Work stealing is a technique used by modern thread-pools in order to decrease contention on the work queue.
A classical threadpool has one queue, and each thread-pool-thread locks the queue, dequeue a task and then unlocks the queue. If the tasks are short and there are many of them, there is a lot of contention on the queue. Using a lock-free queue really helps here, but doesn't solve the problem entirely.

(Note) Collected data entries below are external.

-- ==== Sys2Proof/Machine/Clock.lean ====
section
/-! DEFINITION. Commands on the Clock Root and the Time Base: root lock, failure and relock (R20, R24, R30, R31), clock monitors
(R23 to R25), the RC measurement (R44), SYSREF edges and alignment (R28, R29, R494), sync commands (R136 to R138), and one dt
of Device Time (R27). -/

namespace Sys2Proof.Machine

/-- Carry out a clock command: the Ember cause CLOCK follows it at once. -/
def performClock (p : Script) (s : State) : Host.Outcome State Fault Refusal :=
  performSettled (andThen p showClockCause) s

/-! ### The root (R20, R24, R30, R31) -/

/-- REF_FREQ for a reference of `khz`, by the windows of R507: 1 is 122.88 MHz, 2 is 245.76 MHz, 0 is neither. -/
def refClass (khz : Nat) : Nat :=
  if 120420 ≤ khz ∧ khz ≤ 125340 then 1 else if 240840 ≤ khz ∧ khz ≤ 250680 then 2 else 0

/-- The reference is classified; where it fits, the root locks and the control domain leaves the RC oscillator, unless the
control clock itself is failed. -/
def lockRoot (khz : Nat) : Script := withDev fun d =>
  let c := refClass khz
  seqs [
    put CK Reg.CK.REF_FREQ c, putB CK Reg.CK.REF_PRESENT (c != 0),
    when (c != 0) (seqs [
      putB CK Reg.CK.ROOT_LOCK true, putB CK Reg.CK.CTRL_ON_RC (d.holds CK 6),
      modBase fun b => { b with counting := true, rootFailed := false }])]

/-- The root locks for the first time after a reset (R20, R27). -/
def rootLock (khz : Nat) : Script := withDev fun d =>
  when (!d.is CK Reg.CK.ROOT_LOCK && !d.base.rootFailed) (lockRoot khz)

/-- ROOT_LOCK. -/
def execRootLock (khz : Nat) (s : State) : Host.Outcome State Fault Refusal := performClock (rootLock khz) s

/-- The GOOD bits in their order (R42). -/
def goodBits : List Fld :=
  [Reg.CK.LANE_A, Reg.CK.LANE_B, Reg.CK.LANE_C, Reg.CK.DSP, Reg.CK.SAMPLE, Reg.CK.CONTROL, Reg.CK.MEDIA, Reg.CK.HK]

/-- The count of root cycles over 16 RC cycles differs by more than 25 % from what the fused RC trim gives for the 24,576 MHz
root (R23). -/
def rootTrips (count : Nat) : Bool :=
  let f := Config.rcTrim + 1
  let e := 16 * 2457600
  decide (4 * (count * f) > 5 * e ∨ 4 * (count * f) < 3 * e)

/-- A root failure at `t` (R24, R30, R31, R99): the device mute, the RC oscillator, Device Time coarse, alignment lost. The
Ember cause stays until the sync event after the relock, but for Cold. The root fails when the PLL loses lock or the root
monitor trips; `khz` is REFCLK as the RC oscillator measures it, which REF_FREQ names no more where it fits no window (R20). -/
def rootFailure (t : Nat) (lostLock : Bool) (count khz : Nat) : Script := withDev fun d =>
  when (d.is CK Reg.CK.ROOT_LOCK && (lostLock || rootTrips count)) <| seqs [
    advanceTo t,
    putB CK Reg.CK.ROOT_LOCK false, putB CK Reg.CK.ROOT_LOST true, putB CK Reg.CK.CTRL_ON_RC true,
    putB CK Reg.CK.REF_PRESENT (refClass khz != 0), when (refClass khz == 0) (put CK Reg.CK.REF_FREQ 0),
    inc CK Reg.CK.ROOT_FAIL,
    forEach goodBits fun f => putB CK f false,
    withDev fun e => modBase fun b => { b with rootFailed := true, prevEdge := none, failDt := e.dt, rcCycles := 0 },
    putB TB Reg.TB.DT_COARSE true, putB TB Reg.TB.ALIGNED false, putB TB Reg.TB.ALIGN_ARMED false,
    condStart CK 0 0 devScope [], condStart TB 1 0 noScope [],
    waitAlign,
    when (d.mode != .cold) (modMc fun m => { m with awaitSync := true })]

/-- ROOT_FAILURE. -/
def execRootFailure (t : Nat) (lostLock : Bool) (count khz : Nat) (s : State) : Host.Outcome State Fault Refusal :=
  performClock (rootFailure t lostLock count khz) s

/-- The rate of the RC oscillator in 10 kHz: as last measured, or as the fused trim gives it before the first measurement
(R30). -/
def Dev.rcRate (d : Dev) : Nat := if d.rd CK Reg.CK.RC_FREQ = 0 then Config.rcTrim + 1 else d.rd CK Reg.CK.RC_FREQ

/-- Device Time `n` RC cycles after the failure, in whole dt and rounded upwards (R30); a dt is 1/491.52 MHz. -/
def Dev.coarseDt (d : Dev) (n : Nat) : Nat := d.base.failDt + ceilDiv (n * 49152) d.rcRate

/-- `n` RC cycles have passed since the root failed, and Device Time with them (R30). -/
def coarseTo (n : Nat) : Script := withDev fun d => seqs [
  modBase fun b => { b with rcCycles := max b.rcCycles n }, advanceTo (d.coarseDt n)]

/-- The root relocks after a failure that lasted `cycles` RC cycles (R20, R30, R31): in every mode from Kindling to Service the
Time Base arms alignment. -/
def rootRelock (cycles khz : Nat) : Script := withDev fun d =>
  when (d.base.rootFailed) <| seqs [
    coarseTo cycles,
    lockRoot khz,
    when (refClass khz != 0) (seqs [
      condEnd CK 0 0, condEnd TB 1 0,
      if d.mode = .cold then modMc fun m => { m with awaitSync := false } else armAlignment true])]

/-- ROOT_RELOCK. -/
def execRootRelock (cycles khz : Nat) (s : State) : Host.Outcome State Fault Refusal := performClock (rootRelock cycles khz) s

/-! ### Monitors (R23 to R25, R44) -/

/-- The expected counts of a window, following the commanded dividers (R23, R25). -/
def Dev.expected (d : Dev) : List Nat :=
  [800, 640, 320, if d.is CK Reg.CK.DSP_SLOW then 10 else 160, 64, 40, 25, if d.is CK Reg.CK.HK_HALF then 8 else 16]

/-- Lane clock of a link: A for S20, B for S16 and S16N, or that of its test rate (R21, R113). -/
def Dev.laneClock (d : Dev) (u : Nat) : Nat :=
  let r := if isRxl u then d.rd u Reg.RXL.TEST_RATE else d.rd u Reg.TXL.TEST_RATE
  if r ≠ 0 then r - 1 else if d.fmt u = 1 then 0 else 1

/-- The clock is in use: a lane clock when a configured link runs from it, any other always. -/
def Dev.clockUsed (d : Dev) (i : Nat) : Bool := decide (i ≥ 3) || d.linksOn.any fun u => d.laneClock u == i

/-- A window's count is within one edge of its expectation (R23). -/
def windowOk (n e : Nat) : Bool := decide (n ≤ e + 1 ∧ e ≤ n + 1)

/-- One divided clock's window: failed when its count is more than one edge off, good again at its first passing window. -/
def clockWindow (i n e : Nat) : Script := withDev fun d =>
  let f := goodBits.getD i Reg.CK.HK
  if windowOk n e then seqs [
    putB CK f true,
    when (d.base.bad.testBit i) (modBase fun b => { b with bad := b.bad - 2 ^ i }),
    condEnd CK (i + 1) 0,
    when (i == 5) (putB CK Reg.CK.CTRL_ON_RC false)]
  else seqs [
    putB CK f false, put CK Reg.CK.FAILED (d.rd CK Reg.CK.FAILED ||| 2 ^ i),
    when (!d.base.bad.testBit i) (seqs [inc CK Reg.CK.CLK_FAIL, modBase fun b => { b with bad := b.bad + 2 ^ i }]),
    when (i == 5) (putB CK Reg.CK.CTRL_ON_RC true)]

/-- A monitor window ends at `t`; the monitors are suspended while the root is not locked (R23). The sources of the clocks in
use that it declares failed fire in one cycle. -/
def clockMonitor (t : Nat) (counts : List Nat) : Script := withDev fun d =>
  let ws := (counts.zip d.expected).zipIdx
  when (d.is CK Reg.CK.ROOT_LOCK) <| seqs [
    advanceTo t,
    forEach ws fun x => clockWindow x.2 x.1.1 x.1.2,
    inOneCycle CK ((ws.filter fun x => !windowOk x.1.1 x.1.2 && d.clockUsed x.2).map fun x =>
      (x.2 + 1, condStart CK (x.2 + 1) 0 devScope []))]

/-- CLOCK_MONITOR_WINDOW. -/
def execClockMonitorWindow (t : Nat) (counts : List Nat) (s : State) : Host.Outcome State Fault Refusal :=
  performClock (clockMonitor t counts) s

/-- The 1 ms measurement of the RC oscillator, in 10 kHz (R44). -/
def rcMeasure (t freq : Nat) : Script := withDev fun d =>
  when (d.is CK Reg.CK.ROOT_LOCK) (seqs [advanceTo t, put CK Reg.CK.RC_FREQ freq])

/-- RC_FREQ_MEASURE. -/
def execRcFreqMeasure (t freq : Nat) (s : State) : Host.Outcome State Fault Refusal := performSettled (rcMeasure t freq) s

/-! ### SYSREF (R28, R29, R136, R494) -/

/-- Alignment while it is armed: the second edge of a qualifying pair completes it. -/
def alignEdge (t : Nat) : Script := withDev fun d =>
  let per := d.rd TB Reg.TB.SYSREF_PERIOD
  when (d.is TB Reg.TB.ALIGN_ARMED) (
    if per ≠ 0 ∧ d.base.prevEdge.any (fun p => decide (p + per = t)) then alignAt t per
    else modBase fun b => { b with prevEdge := some t })

/-- The phase check of an aligned Time Base (R29). -/
def phaseCheck (t : Nat) : Script := withDev fun d =>
  let per := d.rd TB Reg.TB.SYSREF_PERIOD
  when (d.is TB Reg.TB.ALIGNED && per != 0 && t % per != 0)
    (seqs [putB TB Reg.TB.PHASE_ERR true, fireEvent TB 0 noScope []])

/-- The SYNC-DECIMATORS that name this edge (R136). -/
def Dev.syncDue (d : Dev) (t : Nat) : List (Nat × Nat × Nat) := d.base.syncWait.filter fun w => decide (w.2.1 ≤ t)

/-- The sync event of this edge, if one is due: automatic or by command, one for all of them (R136, R138). In Survey, Carry and
Backoff, where R137 takes none and does not say what becomes of one that is due, it stays due for a later edge (DESIGN CHOICE, log
entry 158; unsafe). -/
def syncAtEdge (auto : Bool) (due : List (Nat × Nat × Nat)) : Script := withDev fun d =>
  when ((auto || !due.isEmpty) && d.takesSync) <| seqs [
    modBase fun b => { b with autoSync := b.autoSync && !auto
                              syncWait := b.syncWait.filter fun w => !due.contains w },
    syncEvent d.dt,
    forEach due fun w => complete w.1 stSuccess 0 d.dt]

/-- A SYSREF edge sampled at Device Time `t`, of a pulse sampled high for `high` dt: counted, stamped, repeated on SYSREF_OUT (R494), used for alignment or checked; and
the sync event that waited for it. -/
def sysrefEdge (t high : Nat) : Script := withDev fun d =>
  when (d.is CK Reg.CK.ROOT_LOCK) <| seqs [
    advanceTo t, incWrap TB Reg.TB.SYSREF_CNT, emit (.sysrefOut (t + 8) high),
    alignEdge t, withDev fun e => seqs [
      phaseCheck e.dt,
      putLive TB Reg.TB.EDGE_DT_LO e.dt,
      syncAtEdge d.base.autoSync (d.syncDue t)]]

/-- SYSREF_EDGE. -/
def execSysrefEdge (t high : Nat) (s : State) : Host.Outcome State Fault Refusal := performClock (sysrefEdge t high) s

/-- A write of TB.ALIGN_CTRL with ARM = 1 (R28, R31, R54). -/
def alignArm : Script := withDev fun d =>
  if !d.modeIn [.banked, .service] then rejectWrite TB 0x11C 4
  else if d.is TB Reg.TB.ALIGN_ARMED then when (!d.base.relockAlign) (rejectWrite TB 0x11C 6)
  else armAlignment false

/-- ALIGN_ARM. -/
def execAlignArm (s : State) : Host.Outcome State Fault Refusal := performSettled alignArm s

/-! ### Sync commands (R136 to R138) -/

/-- SYNC-DECIMATORS passed the checks of R360: it names the first SYSREF edge at least 64 dt away, and waits at most
2 × SYSREF_PERIOD for it. Its refusals are MODE in Survey, Carry and Backoff, and REFUSED without alignment. -/
def syncDecimators (tag : Nat) : Script := withDev fun d =>
  match d.passed tag 0x0B with
  | none => skip
  | some _ =>
    if d.modeIn [.survey, .carry, .backoff] then complete tag stMode 0 0
    else if !d.is TB Reg.TB.ALIGNED then complete tag stRefused 0 0
    else seqs [takeUp tag, modBase fun b => { b with
      syncWait := b.syncWait ++ [(tag, d.dt + 64, d.dt + 2 * d.rd TB Reg.TB.SYSREF_PERIOD)] }]

/-- SYNC_DECIMATORS. -/
def execSyncDecimators (tag : Nat) (s : State) : Host.Outcome State Fault Refusal := performSettled (syncDecimators tag) s

/-- No edge came in time for the command of this tag (R136). -/
def syncTimeout (tag : Nat) : Script := withDev fun d =>
  match d.base.syncWait.find? fun w => w.1 == tag with
  | none => skip
  | some w => seqs [
      advanceTo w.2.2, modBase fun b => { b with syncWait := b.syncWait.filter fun x => x.1 != tag },
      complete tag stTimeout 0 0]

/-- SYNC_DECIMATORS_TIMEOUT. -/
def execSyncDecimatorsTimeout (tag : Nat) (s : State) : Host.Outcome State Fault Refusal := performSettled (syncTimeout tag) s

/-- A rising edge on SYNC_IN whose synchroniser output is first high at `t` (R136, R137): a sync event 3 dt later, or an edge
that is ignored and counted. One in the dt of a SYSREF-based event is the same event (R138). -/
def syncInEdge (t : Nat) : Script := withDev fun d =>
  when (d.is CK Reg.CK.ROOT_LOCK) <| seqs [
    advanceTo (t + 3),
    if d.modeIn [.survey, .carry, .backoff] then seqs [
      forEach d.allCells fun c => inc c Reg.BC.SYNC_IGN_CNT,
      noteRec 0xFFFF 0x40 (leBytes 8 (t + 3))]
    else when d.takesSync (syncEvent (t + 3))]

/-- SYNC_IN_EDGE. -/
def execSyncInEdge (t : Nat) (s : State) : Host.Outcome State Fault Refusal := performClock (syncInEdge t) s

/-- The settling interval of a cell ends (R135, R137). -/
def settlingEnd (c : Nat) : Script := seqs [
  putB c Reg.BC.SETTLING false, modCell c fun x => { x with syncMute := false }]

/-- SETTLING_END. -/
def execSettlingEnd (c : Nat) (s : State) : Host.Outcome State Fault Refusal :=
  performSettled (onExpiry (.settle c) (settlingEnd c)) s

/-! ### One dt (R27) -/

/-- One dt of Device Time and wall time, where they count, with what follows Device Time alone: TX links in ILAS (R104), running
timers, and the pins on the donor's timeline (R256). While the root is failed it is one cycle of the RC oscillator instead (R30). Device Time
goes on while the sample clock alone is declared failed, of which R27 and R30 say nothing (DESIGN CHOICE, log entry 150;
unsafe). -/
def Dev.tick (d : Dev) : Dev :=
  if d.held || !d.base.counting then d
  else (seqs [if d.base.rootFailed then coarseTo (d.base.rcCycles + 1) else upd (.advance 1), refreshTxLinks, showTimers, refreshPins]).run d

end Sys2Proof.Machine
end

Modern thread pools use work stealing - each thread has its own queue. When a threadpool thread produces a task - it enqueues it to his own queue. When a threadpool thread wants to dequeue a task - it first tries to dequeue a task out of his own queue and if it doesn't have any - it "steals" work from other thread queues. This really decreases the contention of the threadpool and improves performance.
newWorkStealingPool
creates a workstealing-utilizing thread pool with the number of threads as the number of processors.
newWorkStealingPool
presents a new problem. If I have four logical cores, then the pool will have four threads total. If my tasks block - for example on synchronous IO - I don't utilize my CPUs enough. What I want is four active threads at any given moment, for example - four threads which encrypt AES and another 140 threads which wait for the IO to finish.
This is what ForkJoinPool
provides - if your task spawns new tasks and that task waits for them to finish - the pool will inject new active threads in order to saturate the CPU. It is worth mentioning that ForkJoinPool
utilizes work stealing too.
Which one to use? If you work with the fork-join model or you know your tasks block indefinitely, use the ForkJoinPool
. If your tasks are short and are mostly CPU-bound, use newWorkStealingPool
.
And after anything has being said, modern applications tend to use thread pool with the number of processors available and utilize asynchronous IO and lock-free-containers in order to prevent blocking. this (usually) gives the best performance.